EXERCISE DIRECTIONS ▸
Find "(Dev.tallyFold x0 x1) := by" and "with_reducible apply Dev.Only.wr)" in the records below. Copy the lines holding them and every line between, exactly, and no others.

GIVEN DATA ▸
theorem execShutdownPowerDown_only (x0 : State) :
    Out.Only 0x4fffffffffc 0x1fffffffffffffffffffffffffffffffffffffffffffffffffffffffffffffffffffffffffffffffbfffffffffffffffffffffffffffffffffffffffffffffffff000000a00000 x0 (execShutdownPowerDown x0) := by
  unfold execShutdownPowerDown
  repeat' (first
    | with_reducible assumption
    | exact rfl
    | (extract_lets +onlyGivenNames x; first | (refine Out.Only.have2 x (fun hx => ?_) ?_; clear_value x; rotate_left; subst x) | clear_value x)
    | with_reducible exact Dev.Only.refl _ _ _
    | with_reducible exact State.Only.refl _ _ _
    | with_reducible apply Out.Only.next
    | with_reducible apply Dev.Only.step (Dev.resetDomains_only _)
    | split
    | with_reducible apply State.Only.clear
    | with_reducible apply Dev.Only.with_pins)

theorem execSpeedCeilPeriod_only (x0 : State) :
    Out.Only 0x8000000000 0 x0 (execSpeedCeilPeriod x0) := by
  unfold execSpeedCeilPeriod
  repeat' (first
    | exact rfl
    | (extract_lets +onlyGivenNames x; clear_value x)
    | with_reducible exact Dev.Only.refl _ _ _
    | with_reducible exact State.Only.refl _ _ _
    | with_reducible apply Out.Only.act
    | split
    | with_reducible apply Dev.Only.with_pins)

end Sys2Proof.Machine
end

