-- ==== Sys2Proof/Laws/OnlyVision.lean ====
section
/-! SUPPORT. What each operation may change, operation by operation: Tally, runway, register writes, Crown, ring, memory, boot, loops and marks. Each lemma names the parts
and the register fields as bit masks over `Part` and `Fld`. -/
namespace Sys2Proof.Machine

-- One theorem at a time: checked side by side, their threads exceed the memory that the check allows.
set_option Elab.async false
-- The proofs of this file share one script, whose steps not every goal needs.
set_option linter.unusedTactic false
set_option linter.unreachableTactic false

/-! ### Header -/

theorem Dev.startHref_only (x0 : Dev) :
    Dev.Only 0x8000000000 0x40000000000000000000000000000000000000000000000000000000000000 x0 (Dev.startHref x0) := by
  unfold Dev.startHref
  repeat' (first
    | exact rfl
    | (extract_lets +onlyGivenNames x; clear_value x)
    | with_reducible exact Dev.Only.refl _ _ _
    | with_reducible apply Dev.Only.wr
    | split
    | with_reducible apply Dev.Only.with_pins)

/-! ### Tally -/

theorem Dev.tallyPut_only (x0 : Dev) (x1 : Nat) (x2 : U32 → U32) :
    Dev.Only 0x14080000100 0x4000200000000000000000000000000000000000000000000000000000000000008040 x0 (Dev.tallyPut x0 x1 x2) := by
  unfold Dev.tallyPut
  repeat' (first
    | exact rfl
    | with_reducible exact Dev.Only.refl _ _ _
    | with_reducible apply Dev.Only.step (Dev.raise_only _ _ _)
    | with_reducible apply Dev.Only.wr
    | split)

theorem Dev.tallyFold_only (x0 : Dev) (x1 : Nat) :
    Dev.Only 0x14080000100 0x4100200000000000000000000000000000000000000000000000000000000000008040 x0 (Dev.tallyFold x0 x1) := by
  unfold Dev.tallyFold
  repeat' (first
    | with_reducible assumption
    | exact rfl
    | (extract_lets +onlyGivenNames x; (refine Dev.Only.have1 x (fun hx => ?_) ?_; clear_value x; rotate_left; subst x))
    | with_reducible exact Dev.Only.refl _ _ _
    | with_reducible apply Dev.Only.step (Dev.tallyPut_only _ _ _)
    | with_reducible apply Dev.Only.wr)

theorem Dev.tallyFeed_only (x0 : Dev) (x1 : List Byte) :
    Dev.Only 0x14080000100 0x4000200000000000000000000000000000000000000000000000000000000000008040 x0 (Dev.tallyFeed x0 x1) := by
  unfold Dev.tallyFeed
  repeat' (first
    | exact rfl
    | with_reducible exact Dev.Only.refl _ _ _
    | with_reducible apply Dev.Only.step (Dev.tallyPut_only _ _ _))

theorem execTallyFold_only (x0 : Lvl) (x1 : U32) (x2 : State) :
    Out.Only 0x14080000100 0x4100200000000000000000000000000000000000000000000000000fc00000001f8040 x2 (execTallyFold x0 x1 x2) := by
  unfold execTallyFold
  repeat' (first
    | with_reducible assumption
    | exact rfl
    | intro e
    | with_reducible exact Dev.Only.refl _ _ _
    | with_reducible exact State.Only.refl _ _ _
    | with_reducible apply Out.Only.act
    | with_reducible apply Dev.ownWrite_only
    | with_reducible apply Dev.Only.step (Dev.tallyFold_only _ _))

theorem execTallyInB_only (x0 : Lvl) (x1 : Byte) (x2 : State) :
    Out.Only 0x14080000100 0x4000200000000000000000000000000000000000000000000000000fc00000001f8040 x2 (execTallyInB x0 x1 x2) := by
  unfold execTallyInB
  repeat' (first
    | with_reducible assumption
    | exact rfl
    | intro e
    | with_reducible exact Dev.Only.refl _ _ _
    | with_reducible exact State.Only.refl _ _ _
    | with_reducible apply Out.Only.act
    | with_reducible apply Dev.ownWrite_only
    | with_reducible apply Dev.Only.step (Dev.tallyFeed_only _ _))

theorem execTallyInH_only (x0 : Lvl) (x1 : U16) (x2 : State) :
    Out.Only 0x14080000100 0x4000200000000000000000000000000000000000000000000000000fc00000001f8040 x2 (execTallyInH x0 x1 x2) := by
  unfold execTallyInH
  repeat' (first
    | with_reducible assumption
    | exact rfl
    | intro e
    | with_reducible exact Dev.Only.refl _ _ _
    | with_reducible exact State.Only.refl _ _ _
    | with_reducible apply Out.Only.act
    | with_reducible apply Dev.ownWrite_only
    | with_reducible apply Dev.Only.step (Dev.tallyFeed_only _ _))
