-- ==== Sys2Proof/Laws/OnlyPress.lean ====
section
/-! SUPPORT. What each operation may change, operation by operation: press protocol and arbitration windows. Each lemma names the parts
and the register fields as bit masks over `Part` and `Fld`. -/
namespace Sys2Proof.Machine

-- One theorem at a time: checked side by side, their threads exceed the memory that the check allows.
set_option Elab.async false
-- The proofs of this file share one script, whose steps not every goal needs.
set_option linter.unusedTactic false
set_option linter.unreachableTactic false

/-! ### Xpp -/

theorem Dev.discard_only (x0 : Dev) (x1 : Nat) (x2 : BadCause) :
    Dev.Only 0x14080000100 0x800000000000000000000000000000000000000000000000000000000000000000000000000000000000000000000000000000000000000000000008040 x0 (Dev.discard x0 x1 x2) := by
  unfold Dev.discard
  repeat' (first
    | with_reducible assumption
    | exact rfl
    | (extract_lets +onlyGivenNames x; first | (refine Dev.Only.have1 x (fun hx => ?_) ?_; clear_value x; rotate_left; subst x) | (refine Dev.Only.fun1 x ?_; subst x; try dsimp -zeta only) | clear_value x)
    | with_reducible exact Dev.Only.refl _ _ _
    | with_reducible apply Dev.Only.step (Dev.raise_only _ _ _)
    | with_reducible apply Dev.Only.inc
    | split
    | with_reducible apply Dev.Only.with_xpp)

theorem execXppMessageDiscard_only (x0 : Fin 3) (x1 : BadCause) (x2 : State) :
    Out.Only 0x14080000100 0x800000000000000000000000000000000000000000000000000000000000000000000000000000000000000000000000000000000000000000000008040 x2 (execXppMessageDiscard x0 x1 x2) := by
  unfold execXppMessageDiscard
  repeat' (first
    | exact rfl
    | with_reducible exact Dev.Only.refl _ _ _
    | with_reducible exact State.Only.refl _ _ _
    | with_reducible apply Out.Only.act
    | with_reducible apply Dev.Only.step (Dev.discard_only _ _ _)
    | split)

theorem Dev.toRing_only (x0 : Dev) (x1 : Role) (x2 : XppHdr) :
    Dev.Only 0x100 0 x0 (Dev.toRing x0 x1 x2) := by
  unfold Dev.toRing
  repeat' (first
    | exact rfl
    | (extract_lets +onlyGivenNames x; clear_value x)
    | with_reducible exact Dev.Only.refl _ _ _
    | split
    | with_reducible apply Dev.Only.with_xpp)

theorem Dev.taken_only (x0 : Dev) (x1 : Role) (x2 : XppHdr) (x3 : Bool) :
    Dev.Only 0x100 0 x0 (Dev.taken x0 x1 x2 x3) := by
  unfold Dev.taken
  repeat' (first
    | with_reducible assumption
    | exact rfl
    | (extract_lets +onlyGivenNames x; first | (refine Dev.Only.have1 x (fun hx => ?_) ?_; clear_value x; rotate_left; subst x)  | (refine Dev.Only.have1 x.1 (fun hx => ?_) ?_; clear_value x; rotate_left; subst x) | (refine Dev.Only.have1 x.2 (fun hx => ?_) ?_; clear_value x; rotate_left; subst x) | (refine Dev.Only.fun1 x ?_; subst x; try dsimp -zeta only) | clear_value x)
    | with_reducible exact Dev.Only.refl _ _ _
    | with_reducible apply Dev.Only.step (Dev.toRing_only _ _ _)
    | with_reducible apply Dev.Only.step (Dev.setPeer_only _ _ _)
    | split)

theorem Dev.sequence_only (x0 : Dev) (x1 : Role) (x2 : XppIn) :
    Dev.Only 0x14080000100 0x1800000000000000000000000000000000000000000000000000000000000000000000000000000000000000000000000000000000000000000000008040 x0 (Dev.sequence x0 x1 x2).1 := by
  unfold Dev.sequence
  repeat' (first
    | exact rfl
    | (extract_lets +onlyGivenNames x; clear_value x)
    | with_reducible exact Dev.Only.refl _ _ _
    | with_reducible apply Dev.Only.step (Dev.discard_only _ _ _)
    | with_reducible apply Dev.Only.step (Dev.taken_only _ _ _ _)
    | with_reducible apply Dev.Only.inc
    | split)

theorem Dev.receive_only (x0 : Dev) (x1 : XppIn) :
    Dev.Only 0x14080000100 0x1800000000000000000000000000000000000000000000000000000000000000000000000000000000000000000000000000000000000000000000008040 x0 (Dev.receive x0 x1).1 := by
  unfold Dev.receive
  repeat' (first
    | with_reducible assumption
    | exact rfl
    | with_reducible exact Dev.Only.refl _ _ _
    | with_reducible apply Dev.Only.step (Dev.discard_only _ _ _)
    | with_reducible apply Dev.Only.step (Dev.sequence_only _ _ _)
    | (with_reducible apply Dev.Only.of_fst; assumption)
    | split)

SOLUTION ▸
    Dev.Only 0x14080000100 0x4100200000000000000000000000000000000000000000000000000000000000008040 x0 (Dev.tallyFold x0 x1) := by
  unfold Dev.tallyFold
  repeat' (first
    | with_reducible assumption
    | exact rfl
    | (extract_lets +onlyGivenNames x; (refine Dev.Only.have1 x (fun hx => ?_) ?_; clear_value x; rotate_left; subst x))
    | with_reducible exact Dev.Only.refl _ _ _
    | with_reducible apply Dev.Only.step (Dev.tallyPut_only _ _ _)
    | with_reducible apply Dev.Only.wr)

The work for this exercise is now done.